TASK GOAL: Whenever the word "TimersSame" appears in a line of the listing, copy that line.

**** EXCERPTED RECORDS ****

-- ==== Sys2Proof/Machine/Alu.lean ====
section
/-! DEFINITION. Register loads and arithmetic (42_register_alu.md): 8-bit, unsigned, modulo 256 (R162). -/

namespace Sys2Proof.Machine

/-- Writes an ordinary result into V[X], touching no flag, and advances PC. -/
def State.writeResult (s : State) (x : RegIdx) (result : Byte) : State := (s.setReg x result).advance

/-- 6XNN LD VX, NN (R150). -/
def execLdImm (x : RegIdx) (nn : Byte) (s : State) : Result := .next (s.writeResult x nn)

/-- 7XNN ADD VX, NN (R151). -/
def execAddImm (x : RegIdx) (nn : Byte) (s : State) : Result := .next (s.writeResult x (s.reg x + nn))

/-- 8XY0 LD VX, VY (R152). -/
def execLdReg (x y : RegIdx) (s : State) : Result := .next (s.writeResult x (s.reg y))

/-- 8XY1 OR VX, VY (R153). -/
def execOrReg (x y : RegIdx) (s : State) : Result := .next (s.writeResult x (s.reg x ||| s.reg y))

/-- 8XY2 AND VX, VY (R154). -/
def execAndReg (x y : RegIdx) (s : State) : Result := .next (s.writeResult x (s.reg x &&& s.reg y))

/-- 8XY3 XOR VX, VY (R155). -/
def execXorReg (x y : RegIdx) (s : State) : Result := .next (s.writeResult x (s.reg x ^^^ s.reg y))

/-- 8XY4 ADD VX, VY (R156). -/
def execAddReg (x y : RegIdx) (s : State) : Result :=
  .next (s.writeWithFlag x (s.reg x + s.reg y) (carryFlag (s.reg x) (s.reg y)))

/-- 8XY5 SUB VX, VY (R157). -/
def execSubReg (x y : RegIdx) (s : State) : Result :=
  .next (s.writeWithFlag x (s.reg x - s.reg y) (notBorrowFlag (s.reg x) (s.reg y)))

/-- 8XY6 SHR VX, VY (R158). -/
def execShr (x y : RegIdx) (s : State) : Result :=
  .next (s.writeWithFlag x (s.shiftOperand x y >>> 1) (shiftedOutRight (s.shiftOperand x y)))

/-- 8XY7 SUBN VX, VY (R159). -/
def execSubn (x y : RegIdx) (s : State) : Result :=
  .next (s.writeWithFlag x (s.reg y - s.reg x) (notBorrowFlag (s.reg y) (s.reg x)))

/-- 8XYE SHL VX, VY (R160). -/
def execShl (x y : RegIdx) (s : State) : Result :=
  .next (s.writeWithFlag x (s.shiftOperand x y <<< 1) (shiftedOutLeft (s.shiftOperand x y)))

/-- CXNN RND VX, NN (R161). -/
def execRnd (x : RegIdx) (nn : Byte) (s : State) : Result :=
  .next (s.drawRand.2.writeResult x (s.drawRand.1 &&& nn))

end Sys2Proof.Machine
end

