-- ==== Sys2Proof/Machine/TimersKeys.lean ====
section
/-! DEFINITION. Timer access and the keyboard instructions, with the STEP in AwaitingKey (45_timers_keys.md). KEYS is the
STEP's sample, which the state holds in `keys` (40_step_cycle.md R113). -/

namespace Sys2Proof.Machine

/-- FX07 LD VX, DT (R220). -/
def execLdVxDt (x : RegIdx) (s : State) : Result := .next (s.writeResult x s.dt)

/-- FX15 LD DT, VX (R221). -/
def execLdDtVx (x : RegIdx) (s : State) : Result := .next (s.setDt (s.reg x)).advance

/-- FX18 LD ST, VX (R222). -/
def execLdStVx (x : RegIdx) (s : State) : Result := .next (s.setSt (s.reg x)).advance

/-- EX9E SKP VX (R223). -/
def execSkp (x : RegIdx) (s : State) : Result :=
  match s.keyOperand x with
  | some k => .next (s.skipIf (s.keys.get k))
  | none => s.fatal .keyIndexOutOfRange

/-- EXA1 SKNP VX (R224). -/
def execSknp (x : RegIdx) (s : State) : Result :=
  match s.keyOperand x with
  | some k => .next (s.skipIf (!s.keys.get k))
  | none => s.fatal .keyIndexOutOfRange

/-- The completion of an FX0A with destination `x`: a newly pressed key is stored and PC advances; none when no key is
newly pressed (R225, R226). -/
def State.takeKey (s : State) (x : RegIdx) : Option State :=
  match s.newKeys with
  | [] => none
  | k :: ks => some ((s.setDraws s.randIn (s.draws + 1)).writeResult x (BitVec.ofNat 8 (chooseKey s.draws k ks).val))

/-- FX0A LD VX, K: the STEP that executes the word (R225). RS stays Running when the wait ends at once. -/
def execLdVxK (x : RegIdx) (s : State) : Result :=
  match s.takeKey x with
  | some t => .next t
  | none => .next (s.setRs (.awaitingKey x))

/-- What a STEP in AwaitingKey(x) does before `KB_PREV <- KEYS`: complete the FX0A, or nothing (R226). -/
def State.awaitKey (s : State) (x : RegIdx) : State :=
  match s.takeKey x with
  | some t => t.setRs .running
  | none => s

end Sys2Proof.Machine
end

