-- ==== Sys2Proof/Safety.lean ====
section
/-! DEFINITION. The terms claims are stated in: what an operation leaves unchanged (frames), the invariants, the end of
a run (70_reset_and_hazards.md R292) and runs over a list of host operations. -/

namespace Sys2Proof.Safety

open Sys2Proof.Machine

/-! ## Frames: `t` is the state after, `s` the state before. -/

/-- Every general register but those `w` holds of is unchanged. -/
def RegsExcept (w : RegIdx → Prop) (s t : State) : Prop := ∀ r, ¬ w r → t.reg r = s.reg r

/-- No general register changes. -/
def RegsSame (s t : State) : Prop := ∀ r, t.reg r = s.reg r

/-- Every byte of memory reads as before. -/
def MemSame (s t : State) : Prop := ∀ a, t.mem.read a = s.mem.read a

/-- Every byte of memory but the `n` bytes from `base` on reads as before. -/
def MemOutside (base n : Nat) (s t : State) : Prop :=
  ∀ a, ¬ (base ≤ a ∧ a < base + n) → t.mem.read a = s.mem.read a

/-- I is unchanged. -/
def IndexSame (s t : State) : Prop := t.i = s.i

/-- SP and every stack slot are unchanged. -/
def StackSame (s t : State) : Prop := t.sp = s.sp ∧ t.stack = s.stack

/-- Both timers are unchanged. -/
def TimersSame (s t : State) : Prop := t.dt = s.dt ∧ t.st = s.st

/-- The display is unchanged. -/
def DispSame (s t : State) : Prop := t.disp = s.disp

/-- The run state is unchanged. -/
def RunStateSame (s t : State) : Prop := t.rs = s.rs

/-- KB_PREV and the report outputs are unchanged. -/
def OutputsSame (s t : State) : Prop := t.kbPrev = s.kbPrev ∧ t.report = s.report ∧ t.loadError = s.loadError

/-- The keyboard lines, the host's list and the parameters are unchanged. -/
def LinesSame (s t : State) : Prop := t.keys = s.keys ∧ t.host = s.host ∧ t.params = s.params

/-- The Random Source's bytes and the count of free values are unchanged. -/
def DrawsSame (s t : State) : Prop := t.randIn = s.randIn ∧ t.draws = s.draws

/-- What no instruction changes: KB_PREV, the outputs, the keyboard lines, the host's list, the parameters. -/
def HostSame (s t : State) : Prop := OutputsSame s t ∧ LinesSame s t

/-- Nothing but general registers and PC changes. -/
def OnlyRegsPc (s t : State) : Prop :=
  MemSame s t ∧ IndexSame s t ∧ StackSame s t ∧ TimersSame s t ∧ DispSame s t ∧ RunStateSame s t ∧ HostSame s t ∧
    DrawsSame s t

/-- Nothing but PC changes. -/
def OnlyPc (s t : State) : Prop := RegsSame s t ∧ OnlyRegsPc s t

/-- `t` is `s` with the fatal fault `c` taken: RS and nothing else (60_exceptions.md R240). -/
def Faults (c : Fault) (s t : State) : Prop := t = { s with rs := .faulted c }

/-! ## Invariants. -/

/-- The memory and MEM_INIT are in canonical form (20_memory.md R60). -/
def MemCanonical (s : State) : Prop := s.mem.wf = true ∧ s.params.wf = true

/-- A loaded core's PC is at most 0x10FE, return addresses on the stack are at most 0x1000, and a waiting FX0A's PC was
fetched from (10_state.md R28, 41_control_flow.md R132, 45_timers_keys.md R226). -/
def PcBounded (s : State) : Prop :=
  (s.rs ≠ .unloaded → s.pc.toNat ≤ 0x10FE) ∧
  (∀ k : Fin 16, k.val < s.sp.val → (s.stack.get k).toNat ≤ 0x1000) ∧
  (∀ x, s.rs = .awaitingKey x → s.pc.toNat ≤ 0xFFE)

/-! ## The end of a run. -/

/-- A bad end: the core is Faulted (R292). -/
def BadEnd (s : State) : Prop := ∃ c, s.rs = .faulted c

/-- The core stands at a self-jump: Running, with `1NNN` at address NNN = PC (R292). -/
def AtSelfJump (s : State) : Prop :=
  s.rs = .running ∧ ∃ nnn, s.fetch = .ok (encode (.jp nnn)) ∧ s.pc = zext16 nnn

/-- The instruction the next STEP executes, if it fetches one (40_step_cycle.md R114, R115). -/
def nextInstr (s : State) : Option Instr :=
  match s.rs with
  | .running =>
    match s.fetch with
    | .ok w => (decode w).toOption
    | .error _ => none
  | _ => none

/-! ## Runs over a list of host operations. -/

/-- Performs the operations in order; none if one is refused (R292). -/
def runOps : List HostOp → State → Option State
  | [], s => some s
  | op :: ops, s =>
    match perform op s with
    | .next t => runOps ops t
    | _ => none

/-- Along the run of `ops` from `s`, no STEP executes an instruction `bad` holds of. -/
def NeverExecutes (bad : Instr → Prop) : List HostOp → State → Prop
  | [], _ => True
  | op :: ops, s =>
    (op = .step → ∀ i, nextInstr s = some i → ¬ bad i) ∧ ∀ t, perform op s = .next t → NeverExecutes bad ops t

/-! ## Which instruction may write what. -/

/-- FX15 writes DT (10_state.md R32). -/
def writesDt : Instr → Prop
  | .ldDtVx _ => True
  | _ => False

/-- FX18 writes ST (R33). -/
def writesSt : Instr → Prop
  | .ldStVx _ => True
  | _ => False

/-- 2NNN and 00EE touch the call stack (R29). -/
def writesStack : Instr → Prop
  | .call _ | .ret => True
  | _ => False

/-- 00E0 and DXYN write the display (R39). -/
def writesDisplay : Instr → Prop
  | .cls | .drw _ _ _ => True
  | _ => False

/-- FX33 and FX55 write memory (20_memory.md R62). -/
def writesMemory : Instr → Prop
  | .ldB _ | .stRegs _ => True
  | _ => False

/-- ANNN, FX1E, FX29, FX55 and FX65 write I, the last two under INDEX_ADVANCE = ADVANCE (R24). -/
def writesIndex (p : Params) : Instr → Prop
  | .ldI _ | .addI _ | .ldF _ => True
  | .stRegs _ | .ldRegs _ => p.indexAdvance = .advance
  | _ => False

/-- The instruction names V[r] as its destination, or writes a flag and r is F (R21, R22, 42_register_alu.md R163). -/
def writesReg (r : RegIdx) : Instr → Prop
  | .ldImm x _ | .addImm x _ | .rnd x _ | .ldReg x _ | .orReg x _ | .andReg x _ | .xorReg x _ | .ldVxDt x
  | .ldVxK x => r = x
  | .addReg x _ | .subReg x _ | .shr x _ | .subn x _ | .shl x _ => r = x ∨ r = 0xF
  | .drw _ _ _ => r = 0xF
  | .ldRegs x => r ≤ x
  | _ => False

/-- EX9E, EXA1 and FX0A read the keyboard (R40). -/
def readsKeys : Instr → Prop
  | .skp _ | .sknp _ | .ldVxK _ => True
  | _ => False

/-- CXNN draws from the Random Source (R41). -/
def readsRand : Instr → Prop
  | .rnd _ _ => True
  | _ => False

/-- `f` applied to the next state of an outcome. -/
def mapNext (f : State → State) : Result → Result
  | .next t => .next (f t)
  | .fault c => .fault c
  | .refused r => .refused r

/-! ## The sprite as a set of pixels. -/

/-- A set bit of the sprite `DRW VX, VY, N` falls on pixel (px, py): row r of N, column offset c, each coordinate reduced
modulo the screen (44_display.md R202, R203). -/
def SpriteCovers (s : State) (x y : RegIdx) (n : Height) (px : Fin 64) (py : Fin 32) : Prop :=
  ∃ r < n.val, ∃ c < 8, (s.mem.read (s.i.toNat + r)).getLsbD (7 - c) = true ∧
    px.val = ((s.reg x).toNat + c) % 64 ∧ py.val = ((s.reg y).toNat + r) % 32

/-- The sprite's bytes lie in memory: N = 0, or I + N − 1 is at most 0xFFF (44_display.md R201). -/
def SpriteInMemory (s : State) (n : Height) : Prop := n.val = 0 ∨ s.i.toNat + n.val - 1 ≤ 0xFFF

/-- The number of TIMER_TICKs in a list of operations. -/
def tickCount (ops : List HostOp) : Nat := ops.count .timerTick

end Sys2Proof.Safety
end

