@[simp] theorem State.setReg_v (s : State) (x : RegIdx) (b : Byte) : (s.setReg x b).v = s.v.set x.val b := rfl
@[simp] theorem State.setReg_i (s : State) (x : RegIdx) (b : Byte) : (s.setReg x b).i = s.i := rfl
@[simp] theorem State.setReg_pc (s : State) (x : RegIdx) (b : Byte) : (s.setReg x b).pc = s.pc := rfl
@[simp] theorem State.setReg_sp (s : State) (x : RegIdx) (b : Byte) : (s.setReg x b).sp = s.sp := rfl
@[simp] theorem State.setReg_stack (s : State) (x : RegIdx) (b : Byte) : (s.setReg x b).stack = s.stack := rfl
@[simp] theorem State.setReg_dt (s : State) (x : RegIdx) (b : Byte) : (s.setReg x b).dt = s.dt := rfl
@[simp] theorem State.setReg_st (s : State) (x : RegIdx) (b : Byte) : (s.setReg x b).st = s.st := rfl
@[simp] theorem State.setReg_mem (s : State) (x : RegIdx) (b : Byte) : (s.setReg x b).mem = s.mem := rfl
@[simp] theorem State.setReg_disp (s : State) (x : RegIdx) (b : Byte) : (s.setReg x b).disp = s.disp := rfl
@[simp] theorem State.setReg_rs (s : State) (x : RegIdx) (b : Byte) : (s.setReg x b).rs = s.rs := rfl
@[simp] theorem State.setReg_kbPrev (s : State) (x : RegIdx) (b : Byte) : (s.setReg x b).kbPrev = s.kbPrev := rfl
@[simp] theorem State.setReg_report (s : State) (x : RegIdx) (b : Byte) : (s.setReg x b).report = s.report := rfl
@[simp] theorem State.setReg_loadError (s : State) (x : RegIdx) (b : Byte) : (s.setReg x b).loadError = s.loadError := rfl
@[simp] theorem State.setReg_keys (s : State) (x : RegIdx) (b : Byte) : (s.setReg x b).keys = s.keys := rfl
@[simp] theorem State.setReg_randIn (s : State) (x : RegIdx) (b : Byte) : (s.setReg x b).randIn = s.randIn := rfl
@[simp] theorem State.setReg_host (s : State) (x : RegIdx) (b : Byte) : (s.setReg x b).host = s.host := rfl
@[simp] theorem State.setReg_draws (s : State) (x : RegIdx) (b : Byte) : (s.setReg x b).draws = s.draws := rfl
@[simp] theorem State.setReg_params (s : State) (x : RegIdx) (b : Byte) : (s.setReg x b).params = s.params := rfl

@[simp] theorem State.setV_v (s : State) (w : Vector Byte 16) : (s.setV w).v = w := rfl
@[simp] theorem State.setV_i (s : State) (w : Vector Byte 16) : (s.setV w).i = s.i := rfl
@[simp] theorem State.setV_pc (s : State) (w : Vector Byte 16) : (s.setV w).pc = s.pc := rfl
@[simp] theorem State.setV_sp (s : State) (w : Vector Byte 16) : (s.setV w).sp = s.sp := rfl
@[simp] theorem State.setV_stack (s : State) (w : Vector Byte 16) : (s.setV w).stack = s.stack := rfl
@[simp] theorem State.setV_dt (s : State) (w : Vector Byte 16) : (s.setV w).dt = s.dt := rfl
@[simp] theorem State.setV_st (s : State) (w : Vector Byte 16) : (s.setV w).st = s.st := rfl
@[simp] theorem State.setV_mem (s : State) (w : Vector Byte 16) : (s.setV w).mem = s.mem := rfl
@[simp] theorem State.setV_disp (s : State) (w : Vector Byte 16) : (s.setV w).disp = s.disp := rfl
@[simp] theorem State.setV_rs (s : State) (w : Vector Byte 16) : (s.setV w).rs = s.rs := rfl
@[simp] theorem State.setV_kbPrev (s : State) (w : Vector Byte 16) : (s.setV w).kbPrev = s.kbPrev := rfl
@[simp] theorem State.setV_report (s : State) (w : Vector Byte 16) : (s.setV w).report = s.report := rfl
@[simp] theorem State.setV_loadError (s : State) (w : Vector Byte 16) : (s.setV w).loadError = s.loadError := rfl
@[simp] theorem State.setV_keys (s : State) (w : Vector Byte 16) : (s.setV w).keys = s.keys := rfl
@[simp] theorem State.setV_randIn (s : State) (w : Vector Byte 16) : (s.setV w).randIn = s.randIn := rfl
@[simp] theorem State.setV_host (s : State) (w : Vector Byte 16) : (s.setV w).host = s.host := rfl
@[simp] theorem State.setV_draws (s : State) (w : Vector Byte 16) : (s.setV w).draws = s.draws := rfl
@[simp] theorem State.setV_params (s : State) (w : Vector Byte 16) : (s.setV w).params = s.params := rfl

****

TASK OUTPUT:
def TimersSame (s t : State) : Prop := t.dt = s.dt ∧ t.st = s.st
  MemSame s t ∧ IndexSame s t ∧ StackSame s t ∧ TimersSame s t ∧ DispSame s t ∧ RunStateSame s t ∧ HostSame s t ∧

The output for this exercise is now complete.